Agentic Reasoning Pipeline

The pipeline for Agentic Reasoning integrates external agents into the LLM's reasoning process to enhance its problem-solving capabilities. The LLM can dynamically determine when to invoke external agents, such as the Web-Search and Code agents, as well as the Mind-Map agent, for structured memory storage.

When a specific need arises in the reasoning process, the LLM embeds tasks via special tokens, signaling the necessity for tool-based solutions. For example, web-search tokens prompt external information retrieval, and coding tokens may initiate computational tasks. Each token is accompanied by a generated query message for the respective agent.

Figure 1: The overall workflow of Agentic Reasoning. Given a question, the reasoning LLM can invoke the Web-Search agent to retrieve external information, the Coding agent to perform quantitative computations, and the Mind-Map agent to structurally memorize the reasoning context, to provide a comprehensive solution.

Mind-Map Agent

The Mind-Map agent is designed to manage real-time reasoning contexts through the transformation of reasoning chains into structured knowledge graphs. It is distinguished by its ability to cluster context into groups and summarize them, using community clustering and LLM-based summarization techniques. This organized memory structure enables the model to maintain coherence over long reasoning sequences and serve as a queryable external memory.

Web-Search Agent

The Web-Search agent enhances the LLM by breaking down queries, retrieving relevant information, and ranking web pages. This agent iteratively refines queries and processes relevance feedback, allowing effective integration of external knowledge into the reasoning process.

Coding Agent

The Coding agent manages coding tasks by generating code, executing it, and integrating the outputs back into the reasoning task. This separation allows the LLM to maintain focus on reasoning without direct coding disruptions, promoting task efficiency and coherence.

Experimental Evaluation

Solving Expert-Level Problems

Agentic Reasoning demonstrated superior performance in benchmark tasks, achieving new state-of-the-art results on the GPQA dataset by effectively utilizing integrated reasoning tools.

The method also excelled on the GAIA benchmark, outperforming many proprietary models. A case study in medical decision-making illustrated its capability in automating complex analytical tasks like determining optimal $FiO_2$ and PEEP for clinical decisions.
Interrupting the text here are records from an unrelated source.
/-- A line channel and its pins (R118, R119). Timers hold the ticks left, absent when STOPPED; `phaseTimer` counts line
ticks in the tone phases and the gap, half-periods in a break or make (R129). -/
structure Line where
  state : LineState
  dir : LineDir
  call : Option Nat
  conn : Conn
  dial : List Nat
  pos : Nat
  phase : DialPhase
  phaseTimer : Option Nat
  stateTimer : Option Nat
  ringEnd : Option Nat
  settle : Option Nat
  /-- The pulse train period of R121 runs. -/
  train : Bool
  ringQ : Qualifier
  dtQ : Qualifier
  btQ : Qualifier
  atQ : Qualifier
  mpQ : Qualifier
  loopLoss : Nat
  bursts : Nat
  cause : Option Cause
  skipped : Nat
  dead : Nat
  hook : Bool
  toneOn : Bool
  digit : Nat
  inputs : LineInputs
  cfg : LineConfig
deriving DecidableEq, Repr, Inhabited

/-! ## The call queue (08) -/

/-- States of a call record (R142). -/
inductive CallState where
  | free | waiting | active
deriving DecidableEq, Repr, Inhabited

/-- A call record (R142). `resends` lists a page number once for each resend of it in this attempt. -/
structure CallRecord where
  st : CallState
  dest : List Nat
  access : Nat
  desk : Nat
  doc : Nat
  first : Nat
  last : Nat
  flash : Bool
  allowed : Nat
  retry : Nat
  mask : List Nat
  line : Option Nat
  made : Nat
  answeredAttempt : Nat
  accepted : List Nat
  resends : List Nat
  charge : Nat
  sequence : Nat
  ready : Nat
deriving DecidableEq, Repr, Inhabited

/-- The call scheduler (R142 to R153). -/
structure CallUnit where
  records : Vector CallRecord 32
  schedule : Nat
  acceptance : Nat
  lfsr : Nat
  limit : Nat
deriving DecidableEq, Repr, Inhabited

/-! ## The charge unit (09) -/

/-- A band: start minute and rate class (R163). -/
structure Band where
  start : Nat
  cls : Nat
deriving DecidableEq, Repr, Inhabited

/-- A number prefix and its zone (R163). -/
structure ZonePrefix where
  digits : List Nat
  zone : Nat
deriving DecidableEq, Repr, Inhabited

/-- A rate table entry: unit length in seconds and unit charge (R163). -/
structure Rate where
  seconds : Nat
  charge : Nat
deriving DecidableEq, Repr, Inhabited

/-- A tariff (R163). Entry 8z + c of `rates` is zone z, class c. -/
structure Tariff where
  dayMap : List Nat
  bands : List (List Band)
  prefixes : List ZonePrefix
  defaultZone : Nat
  setup : List Nat
  rates : List Rate
deriving DecidableEq, Repr, Inhabited

/-- A tariff load in progress (R164): the bytes read so far. -/
structure Load where
  tag : Nat
  address : Nat
  bytes : List Byte
deriving DecidableEq, Repr, Inhabited

/-- An attempt record (R167). `opened` is the state OPEN. `rxGone`: the receive document has been freed since, so that its
number, if opened again, names another (log 27). -/
structure Attempt where
  opened : Bool
  outward : Bool
  call : Option Nat
  desk : Option Nat
  rxDoc : Option Nat
  rxGone : Bool
  meterPulses : Bool
  meterValue : Nat
  answered : Bool
  answerDay : Nat
  answerSecond : Nat
  zone : Option Nat
  duration : Nat
  unitTimer : Option Nat
  units : Nat
  pulses : Nat
  tariffCharge : Nat
  billed : Nat
  pages : Nat
deriving DecidableEq, Repr, Inhabited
Figure 2: Case study on a complex medical decision-making problem.

Deep Research Tasks

Through extensive evaluation on article generation based on the FreshWiki dataset, Agentic Reasoning produced superior performance against established search-enhanced reasoning models, demonstrating the efficacy of structured tool integration in long-form content generation.

Analysis

Agentic Reasoning's success is largely attributed to its adaptive integration of web-search and memory tools, with the Mind-Map agent playing a crucial role in maintaining logical consistency over extended reasoning. The effectiveness was validated in strategic game assessments, such as Werewolf, showcasing enhanced deductive reasoning.

Figure 3: The ablation study examines the impact of different tools in reasoning. Green ones represent external toolboxes, red ones are combinations of our proposed tools. The blue line is the overall performance of the base reasoning model.

Conclusion

Agentic Reasoning provides a highly effective framework for enhancing the reasoning abilities of LLMs, especially in complex problem-solving scenarios. By successfully integrating structured memory and external tools, the approach not only achieves state-of-the-art results but also opens up new avenues for more nuanced task executions. Future work will explore additional task-specific tool integrations to further advance reasoning capabilities in complex, dynamic environments.